Forum Discussion

Occasional Contributor

6 years ago

OpenCL: What's best practice for replicating a task kernel in-FPGA?

I've written a fairly simple kernel that multiplies multi-limb operands. I've written two versions: an ndrange version and a task version. Both work fine, but the performance of the task version is s...

JSchr20

Occasional Contributor

6 years ago

I still don't have this code working, but I'm stuck at a "higher level", at least. I now have only one autorun kernel with num_compute_units > 1, and the ndrange kernels on either end that feed it data and gather results are singletons that distribute the appropriate slices of the incoming (now num_compute_units times as big) work items to the various channels (or gather them at the other end).

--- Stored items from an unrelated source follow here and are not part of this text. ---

-- ==== Sys2Proof/Certificates/Slice0/Obligations.lean ====
section
/-! DEFINITION. The statements about the machine: what every command does, what every step keeps. -/

open Sys2Proof Sys2Proof.Machine

/-! ### The whole device -/

/-- A step takes the command at the front of the queue and runs it on the rest. -/
def Obligations.StepRunsFrontCommand : Prop := ∀ (s : State) (c : Instr) (q : List Instr),
  step { s with pending := c :: q } = exec c { s with pending := q }

/-- The stacks' byte memory stays in canonical form over every step, command or tick. -/
def Obligations.EveryStepKeepsMemoryCanonical : Prop := ∀ s : State, s.mem.ok → Goes (step s) fun t => t.mem.ok

/-- The memory of the device after reset is in canonical form, nothing waits, and bring-up stands in HOLD. -/
def Obligations.ResetMemoryIsCanonical : Prop := State.reset.mem.ok ∧ State.reset.mem.hbm = [] ∧ State.reset.pending = [] ∧ State.reset.boot.stage = .hold ∧ State.reset.mode = .one

/-- The fused minimum security version never falls (R346: the burn cannot be undone), over any number of steps, resets among them. -/
def Obligations.MinimumSvnNeverFalls : Prop := ∀ (s : State) (k : Nat), ∃ t, runFor k s = some t ∧ s.boot.svnMin.toNat ≤ t.boot.svnMin.toNat

/-- Every command goes on, and changes no part of the state but those that the table `partsOf` gives it. -/
def Obligations.CommandsChangeOnlyTheirParts : Prop := ∀ (s : State) (c : Instr), Goes (exec c s) fun t => s.Frame (partsOf c) t

/-! ### The time base -/

/-- Loss and return of TREF, and a missing TSYNC edge (R38, R41, R42): LOCKED gives way to FREE-RUNNING with log entry 0x0901, ACQUIRING to UNSET;
nothing but the time base, the log and its fault frames changes. One tick of CK_TIME, the step of an empty queue (the model's choice, log 8): LOCKED
and not slewing, the counter advances by exactly 4 ns (R37); in UNSET and ACQUIRING it stands. -/
def Obligations.LossOfReferenceAndTick : Prop :=
  (∀ s : State, s.ctl = true →
  (s.time.tref = true → Goes (exec .trefLoss s) fun t =>
    t.time = { s.time with tref := false, run := 0, slew := 0, slewing := false,
                           mode := match s.time.mode with | .locked => .freeRunning | .acquiring => .unset | m => m } ∧
    (s.time.mode = .locked → LogsNext s t 0x0901 3) ∧ t = { s with time := t.time, log := t.log, can := t.can }) ∧
  (s.time.mode = .locked → ∀ e, s.time.lastEdge = some e → e + 1000000500 ≤ s.time.ticks → Goes (exec .tsyncTimeout s) fun t =>
    t.time = { s.time with mode := .freeRunning, run := 0, slew := 0, slewing := false } ∧ LogsNext s t 0x0901 3 ∧
    t = { s with time := t.time, log := t.log, can := t.can }) ∧
  exec .trefReturn s = .next { s with time := { s.time with tref := true } }) ∧
  (∀ s : State, s.pending = [] → Goes (step s) fun t =>
  t.time.ticks = s.time.ticks + 4 ∧ t.pending = [] ∧
  (s.ctl = true → s.time.mode = .locked → s.time.slewing = false → s.time.frac < 10000 →
    t.time.counter = s.time.counter + 4 ∧ t.time.frac = s.time.frac) ∧
  ((s.ctl = false ∨ s.time.mode = .unset ∨ s.time.mode = .acquiring) → t.time.counter = s.time.counter ∧ t.time.mode = s.time.mode))

/-- A TCODE frame (R35, R36, R38, R39): what a valid frame names and counts, what one that is not valid breaks. -/
def Obligations.TcodeFrameNamesNextEdge : Prop := ∀ (s : State) (b : BitVec 112), s.ctl = true → s.tap.held = false →
  (s.wellFormed b = true → s.frameValid b = true → Goes (exec (.tcodeFrame b) s) fun t =>
    t.time.interval = some (bits b 16 64) ∧ t.time.lastFrame = some (bits b 16 64, s.time.ticks) ∧ t.time.mflag = flag b 80 ∧
    t.time.badRun = 0 ∧ (s.time.tref = true → s.time.interval = none → t.time.run = s.time.run + 1) ∧
    (s.time.tref = true → s.time.mode = .unset → t.time.mode = .acquiring) ∧ (s.time.mode ≠ .unset → t.time.mode = s.time.mode) ∧
    t.time.counter = s.time.counter ∧ t = { s with time := t.time }) ∧
  ((s.wellFormed b && s.frameValid b) = false → Goes (exec (.tcodeFrame b) s) fun t =>
    t.time.interval = none ∧ t.time.run = 0 ∧ t.time.badRun = s.time.badRun + 1 ∧ t.time.counter = s.time.counter ∧
    (s.time.mode = .locked → 1 ≤ s.time.badRun → t.time.mode = .freeRunning ∧ LogsNext s t 0x0901 3) ∧
    ((s.time.mode ≠ .locked ∨ s.time.badRun = 0) → t.time.mode = s.time.mode ∧ t.log = s.log) ∧
    t = { s with time := t.time, log := t.log, can := t.can })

This code now works for few work items, but not for many. Mem and channel fences haven't helped. Simulation and hardware builds fail without useful messages. If I exhaust my debug avenues or if I find a solution, I'll post here again.

HRZ

Frequent Contributor

6 years ago

If you want an example of a working high-performance code with autorun kernels, you can take a look at this repository:

https://github.com/zohourih/Diffusion_FPGA

JSchr20
Occasional Contributor
6 years ago
Thank you very much! I will check it out.
JSchr20
Occasional Contributor
6 years ago
Thank you, that did the trick! I noticed that your read and write queues were different in your code. I had everything in one queue; I thought enqueuing was non-blocking, and I had my triggering events set up such that everything should have been able to launch and run. That must not have been the case, though, and some kernel enqueue was perhaps waiting on another in a way I didn't expect. I switched to two queues to separate the kernels on either side of my autorun kernel, and now I no longer hang once my FIFOs fill up. I still don't really get why that had to happen, but... all's well that ends well, I guess. Thanks again!
HRZ
Frequent Contributor
6 years ago
Indeed the enqueue operations are non-blocking (from the point of view of the host), but each queue can only execute one operation on the device at a time which means the actual execution of the queued operations or kernels on the device happens sequentially. To be able to execute multiple kernels in parallel on one device, you need one separate queue for each such operation.

Forum Discussion

OpenCL: What's best practice for replicating a task kernel in-FPGA?

Recent Discussions

AI Suite - Spatial IP outputs wrong value

AI Suite - Is it possible to simulate the AI IP?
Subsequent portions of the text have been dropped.